Julie concentrated on her horse and tried not to yawn. They were riding through the back acres of Ashmore Park, a wild area that hadn’t been under cultivation since before the Civil War, and her mare liked to amble along. Her father had slowed his hunter to a trot, trying the patience of the powerful Herodotus, so that they could talk as they rode through the early morning.
She’d known what was coming, of course. From the moment her father had called her before the board meeting to make a date for riding before breakfast, she’d known he was going to tell her about the divorce. She’d spent the evening and part of the night – since he’d come home late again – trying to decide if she should act tearful and shocked or cheerful and upbeat. She wasn’t sure exactly how a devoted daughter was supposed to act when her father told her he was finally divorcing her mother.
Might as well hang for a sheep as for a lamb. And he had invited questions, after all.
Richard Ashmore’s devoted daughter said, “Are you going to get married again?”

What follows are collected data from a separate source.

theorem State.sendFrame_instancesStep {s t : State} {dc : Bool} {b : Byte} (h : s.sendFrame dc b = .next t) :
    s.InstancesStep t :=
  State.emitNext_instancesStep (s.enc.beginFrame_sameOnLines dc b) (State.sendFrame_next h).2

theorem State.accept_instancesStep {s t : State} {needsSequencer needsConfigured : Bool} {start : Encoder → Encoder}
    (hstart : ∀ e : Encoder, e.SameOnLines (start e)) (h : s.accept needsSequencer needsConfigured start = .next t) :
    s.InstancesStep t := by
  obtain ⟨-, rfl⟩ | ⟨-, -, -, rfl⟩ := State.accept_next h
  · exact .of_enc rfl (.same (.refl _))
  · have hbusy : s.enc.SameOnLines s.enc.portNext.setBusy :=
      s.enc.portNext_sameOnLines.trans ⟨rfl, fun _ => rfl, rfl, rfl, rfl⟩
    exact .of_enc rfl (.same (hbusy.trans (hstart _)))

theorem exec_instancesStep {s t : State} {i : Instr} (h : exec i s = .next t) : s.InstancesStep t := by
  cases i with
  | sendCommand b | sendData b => exact State.accept_instancesStep (Encoder.startFrameOp_sameOnLines _ _ b) h
  | init b => exact State.accept_instancesStep Encoder.startInit_sameOnLines h
  | shutdown b => exact State.accept_instancesStep Encoder.startShutdown_sameOnLines h
  | wireCommandFrame b | wireDataFrame b => exact State.sendFrame_instancesStep h

theorem State.cycle_instancesStep {s t : State} (h : s.cycle = .next t) : s.InstancesStep t := by
  obtain ⟨-, rfl⟩ | ⟨-, -, -, hemit⟩ | ⟨-, -, -, i, -, hexec⟩ | ⟨-, -, -, hexec⟩ | ⟨-, -, -, rfl⟩ := State.cycle_next h
  · exact .of_enc rfl (.same (.refl _))
  · exact State.emitNext_instancesStep (.refl _) hemit
  · exact exec_instancesStep hexec
  · exact exec_instancesStep hexec
  · exact .of_enc rfl (.same s.enc.hostTurn_sameOnLines)

theorem State.hardwareResetPeer_instancesStep {s t : State} {k : Nat} (h : s.hardwareResetPeer k = .next t) :
    s.InstancesStep t := by
  obtain ⟨p, hp, henc, hpeers, -, -⟩ := State.hardwareResetPeer_next h
  refine .of_set hpeers ⟨s.enc, List.mem_cons_self, ?_⟩ ⟨p, List.mem_cons_of_mem _ (List.mem_of_getElem? hp), .reset⟩
  rw [henc]
  exact .same (.refl _)

theorem State.grant_instancesStep {s t : State} {k : Nat} (h : s.grant k = .next t) : s.InstancesStep t := by
  obtain ⟨p, hp, rfl⟩ := State.grant_next h
  exact .of_set rfl ⟨p, List.mem_cons_of_mem _ (List.mem_of_getElem? hp), .same (.refl p)⟩
    ⟨s.enc, List.mem_cons_self, .same (.refl _)⟩

/-- Every encoder after a step comes from one before it by one of the three cases. Spending the outside's act touches no
encoder, so each kind of step is used at `s.spendAct`. -/
theorem step_instancesStep {s t : State} (h : step s = .next t) : s.InstancesStep t := by
  obtain ⟨-, -, hact⟩ := step_next h
  obtain ⟨-, hc⟩ | ⟨-, rfl⟩ | ⟨k, -, hr⟩ | ⟨k, -, hg⟩ := State.act_next hact
  · exact State.cycle_instancesStep (s := s.spendAct) hc
  · exact .of_enc rfl .reset
  · exact State.hardwareResetPeer_instancesStep (s := s.spendAct) hr
  · exact State.grant_instancesStep (s := s.spendAct) hg

/-- An invariant of each encoder that survives the three cases holds of every encoder after the step. -/
theorem step_keeps_instances {P : Encoder → Prop} (hP : ∀ a b : Encoder, P a → a.StepsTo b → P b) {s t : State}
    (hs : ∀ e ∈ s.instances, P e) (h : step s = .next t) : ∀ e ∈ t.instances, P e := by
  intro b hb
  obtain ⟨a, ha, hab⟩ := step_instancesStep h b hb
  exact hP a b (hs a ha) hab

end Sys2Proof.Machine
end

section
/-! SUPPORT. The display's reset line (10_state.md R22). -/

namespace Sys2Proof.Machine

/-- The encoder's reset line is not low, and its trace never sets it low. -/
def Encoder.ResNeverLow (e : Encoder) : Prop := e.resLevel ≠ some false ∧ Event.set .res false ∉ e.history

theorem Encoder.ResNeverLow.of_sameOnLines {a b : Encoder} (h : a.ResNeverLow) (hab : a.SameOnLines b) :
    b.ResNeverLow := by
  unfold Encoder.ResNeverLow
  rw [hab.resLevel, hab.history]
  exact h

/-- Only `Set(RES, v)` writes the encoder's reset line. -/
theorem Encoder.withEffect_resLevel (e : Encoder) (ev : Event) :
    (e.withEffect ev).resLevel = e.resLevel ∨ ∃ v, ev = .set .res v ∧ (e.withEffect ev).resLevel = some v := by
  cases ev with
  | set l v =>
    cases l with
    | res => exact .inr ⟨v, rfl, rfl⟩
    | sdo | sclk | cs => exact .inl rfl
  | dir l => exact .inl (e.setOutput_resLevel l)
  | waitUs n | waitMs n => exact .inl rfl
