-- ==== Sys2Proof/Machine/Ops.lean ====
section
/-! DEFINITION. The shared operations: registers (10_state.md), mode and privilege (R18), memory access with its checks
(20_memory.md R40 to R53), and taking an exception (60_exceptions.md R212 to R217). -/

namespace Sys2Proof.Machine

/-- What every step and every meaning answers. -/
abbrev Outcome := Host.Outcome State Fault Refusal

/-! ### Results of operations -/

/-- The answer of an operation: a value and the state it leaves, or a stop. -/
inductive Res (α : Type) where
  | ok (a : α) (s : State)
  | fault (f : Fault)
  | refused (r : Refusal)

/-- Go on with the value and the state, if there are any. -/
def Res.andThen {α β : Type} (r : Res α) (k : α → State → Res β) : Res β :=
  match r with
  | .ok a s => k a s
  | .fault f => .fault f
  | .refused r => .refused r

/-- The outcome of an operation whose value is no longer needed. -/
def Res.outcome {α : Type} : Res α → Outcome
  | .ok _ s => .next s
  | .fault f => .fault f
  | .refused r => .refused r

/-- `raise #XX(code)` (00_scope.md R6): the state is kept as it is and the interrupt inhibit is cleared
(60_exceptions.md R212, 10_state.md R25). -/
def raise {α : Type} (x : Exc) (code : Option Half) (s : State) : Res α :=
  .fault (.exception x code { s with inhibit := false })

/-! ### General registers -/

/-- The contents of a general register (10_state.md R10). -/
def Regs.get (g : Regs) : Reg → Word
  | .eax => g.eax | .ecx => g.ecx | .edx => g.edx | .ebx => g.ebx
  | .esp => g.esp | .ebp => g.ebp | .esi => g.esi | .edi => g.edi

/-- Replace a general register (10_state.md R10). -/
def Regs.set (g : Regs) (r : Reg) (v : Word) : Regs :=
  match r with
  | .eax => { g with eax := v } | .ecx => { g with ecx := v } | .edx => { g with edx := v } | .ebx => { g with ebx := v }
  | .esp => { g with esp := v } | .ebp => { g with ebp := v } | .esi => { g with esi := v } | .edi => { g with edi := v }

/-- `r32[n]` (10_state.md R10). -/
def readR32 (s : State) (r : Reg) : Word := s.regs.get r

/-- `r32[n] <- v` (10_state.md R10). -/
def writeR32 (r : Reg) (v : Word) (s : State) : State := { s with regs := s.regs.set r v }

/-- `r16[n]` is bits 15:0 (10_state.md R11). -/
def readR16 (s : State) (r : Reg) : Half := (s.regs.get r).extractLsb' 0 16

/-- `r16[n] <- v` keeps bits 31:16 (10_state.md R11). -/
def writeR16 (r : Reg) (v : Half) (s : State) : State :=
  writeR32 r ((s.regs.get r).extractLsb' 16 16 ++ v) s

/-- The general register an 8-bit register is part of (10_state.md R12). -/
def Reg8.host : Reg8 → Reg
  | .al | .ah => .eax
  | .cl | .ch => .ecx
  | .dl | .dh => .edx
  | .bl | .bh => .ebx

/-- Whether an 8-bit register is bits 15:8, not 7:0 (10_state.md R12). -/
def Reg8.isHigh : Reg8 → Bool
  | .al | .cl | .dl | .bl => false
  | .ah | .ch | .dh | .bh => true

/-- `r8[n]` (10_state.md R12). -/
def readR8 (s : State) (r : Reg8) : Byte :=
  (s.regs.get (Reg8.host r)).extractLsb' (if Reg8.isHigh r then 8 else 0) 8

/-- A doubleword with one of its two low bytes replaced (10_state.md R12). -/
def putByte (w : Word) (high : Bool) (v : Byte) : Word :=
  if high then w.extractLsb' 16 16 ++ v ++ w.extractLsb' 0 8 else w.extractLsb' 8 24 ++ v

/-- `r8[n] <- v` changes those 8 bits only (10_state.md R12). -/
def writeR8 (r : Reg8) (v : Byte) (s : State) : State :=
  writeR32 (Reg8.host r) (putByte (s.regs.get (Reg8.host r)) (Reg8.isHigh r) v) s

/-! ### Segment registers -/

/-- `sreg[n]` (10_state.md R19, R20). -/
def Segments.get (g : Segments) : SegReg → Segment
  | .es => g.es | .cs => g.cs | .ss => g.ss | .ds => g.ds | .fs => g.fs | .gs => g.gs

/-- Replace a segment register, both parts (10_state.md R19). -/
def Segments.set (g : Segments) (r : SegReg) (v : Segment) : Segments :=
  match r with
  | .es => { g with es := v } | .cs => { g with cs := v } | .ss => { g with ss := v }
  | .ds => { g with ds := v } | .fs => { g with fs := v } | .gs => { g with gs := v }

/-- `sreg[n]`. -/
def readSreg (s : State) (r : SegReg) : Segment := s.segs.get r

/-- `sreg[n] <- v`. -/
def writeSreg (r : SegReg) (v : Segment) (s : State) : State := { s with segs := s.segs.set r v }

/-! ### Mode and privilege -/

/-- CR0.PE (10_state.md R21). -/
def protectionEnabled (s : State) : Bool := s.sys.cr0.getLsbD 0

/-- The mode is a function of CR0.PE and EFLAGS.VM (10_state.md R18). -/
def mode (s : State) : Mode :=
  if protectionEnabled s then (if getFlag s .vm then .virtual8086 else .protectedMode) else .realAddress

/-- CPL: `CS.sel[1:0]` in protected mode, 3 in virtual-8086 mode, 0 in real-address mode (10_state.md R18, 92 D27). -/
def cpl (s : State) : Nat :=
  match mode s with
  | .realAddress => 0
  | .protectedMode => (s.segs.cs.sel.extractLsb' 0 2).toNat
  | .virtual8086 => 3

/-- Paging is on: CR0.PG with CR0.PE (10_state.md R21, 20_memory.md R49). -/
def paging (s : State) : Bool := s.sys.cr0.getLsbD 31 && protectionEnabled s

/-- The default size of the code segment (30_encoding.md R72, DEFAULT_SIZE). -/
def defaultSize (s : State) : Size :=
  match mode s with
  | .protectedMode => if s.segs.cs.ar.big then .s32 else .s16
  | .realAddress | .virtual8086 => .s16

/-! ### Segment checks -/

/-- The two kinds of operand access. -/
inductive Access where
  | read
  | write
  deriving DecidableEq, Repr

/-- The limit condition of a legal offset, expand-down included (20_memory.md R44 condition 2). -/
def limitOk (g : Segment) (off n : Nat) : Bool :=
  if g.ar.expandDown && !g.ar.isCode then
    decide (g.limit.toNat < off) && decide (off + n - 1 ≤ if g.ar.big then 0xFFFFFFFF else 0xFFFF)
  else decide (off + n - 1 ≤ g.limit.toNat)

/-- The type condition of a legal access (20_memory.md R44 conditions 3 and 4). -/
def typeOk (g : Segment) : Access → Bool
  | .read => !g.ar.isCode || g.ar.readable
  | .write => !g.ar.isCode && g.ar.writable

/-- The error code of "Interrupt 13": none in real-address mode, 0 in virtual-8086 mode (60_exceptions.md R210). -/
def int13Code (s : State) : Option Half :=
  match mode s with
  | .realAddress => none
  | _ => some 0

/-- The exception of an illegal address: #SS(0) in the SS segment, #GP(0) in the others (20_memory.md R48). -/
def illegalAddress : SegReg → Exc
  | .ss => .ss
  | .es | .cs | .ds | .fs | .gs => .gp

/-- The exception that the segment check of an operand access raises, if any (20_memory.md R44 to R48). A nonwritable
destination is #GP(0) whatever the segment (R48; assumption log 24). -/
def segmentFault (s : State) (acc : Access) (r : SegReg) (off n : Nat) : Option (Exc × Option Half) :=
  match mode s with
  | .protectedMode =>
    if !(readSreg s r).valid then some (illegalAddress r, some 0)
    else if !typeOk (readSreg s r) acc then
      some (match acc with | .write => .gp | .read => illegalAddress r, some 0)
    else if !limitOk (readSreg s r) off n then some (illegalAddress r, some 0)
    else none
  | .realAddress | .virtual8086 =>
    if off + n - 1 ≤ 0xFFFF then none else some (.gp, int13Code s)

/-! ### Physical memory -/

/-- LAUNCH populates the address (20_memory.md R49). -/
def populated (s : State) (pa : Nat) : Bool := s.params.populated.any fun r => decide (r.lo ≤ pa) && decide (pa < r.hi)

/-- The read of one physical byte: stuck outside the populated addresses (20_memory.md R49), a fault where nothing has
written (10_state.md R29). -/
def readPhysByte (pa : Nat) (s : State) : Res Byte :=
  if populated s pa then
    match s.mem.read? pa with
    | some b => .ok b s
    | none => .fault (.unwritten pa)
  else .fault (.unpopulated pa)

“I have no plans to.” He sounded normal, and she gave him a sweet-Julie look to encourage him to expand on that. “I won’t say never, but right now, it’s not in the cards. It’s not respectful to your mother to make plans when she and I are still married.”
Could she believe him? If he was telling the truth, boy, was the new girlfriend in for a shoc
k. Julie tried to sound supportive. “You know, Dad, it wouldn’t be so bad. You might want someone around when I go to college.”
Except that she didn’t want anyone around. Girlfriends were one thing. Girlfriends weren’t part of his real life. They didn’t come to the house, rearrange the furniture, disrupt the routine. They didn’t hang around or get in the way, with their own ideas about how everything should run.
Many of her classmates had stepmothers, and she’d heard all the horror stories. A father’s new wife meant change. A new wife might say that she wanted to be friends, and she wouldn’t interfere with Julie, and she didn’t want to change a thing, but – her friends had all said – that didn’t last beyond the I do. Then the new wife would start rearranging things to suit herself.
She didn’t want anything to change. True, she’d always wanted a sister, but that was before she’d discovered that Richard Ashmore had another daughter nearly her own age.
Richard said dryly, “I’m not drowning in loneliness, Julie. Don’t ring any wedding bells.”
“I won’t,” said Julie obediently. She wanted to ask some other questions – What about Meg St. Bride? Are you going to try to get her away from Laura? The hidden fear: Do you think you might love Meg better than you love me? Much more important than questions about a divorce everyone in the world thought he should have gotten years ago. But she couldn’t ask. She’d heard enough to understand that everyone was supposed to pretend not to know about Meg.
They rode along in silence. Eventually, he said, “I’m going to give Herodotus his head, are you coming in?” She nodded, and they took off back to the stables at a gallop.
Julie waited patiently – sweet, perfect-daughter Julie – until he left for work to pick up the phone.
“Mom,” she said, when Diana mumbled something into the phone. No use wasting a preamble or greeting; she could tell her mother was hung over. “I couldn’t find it.”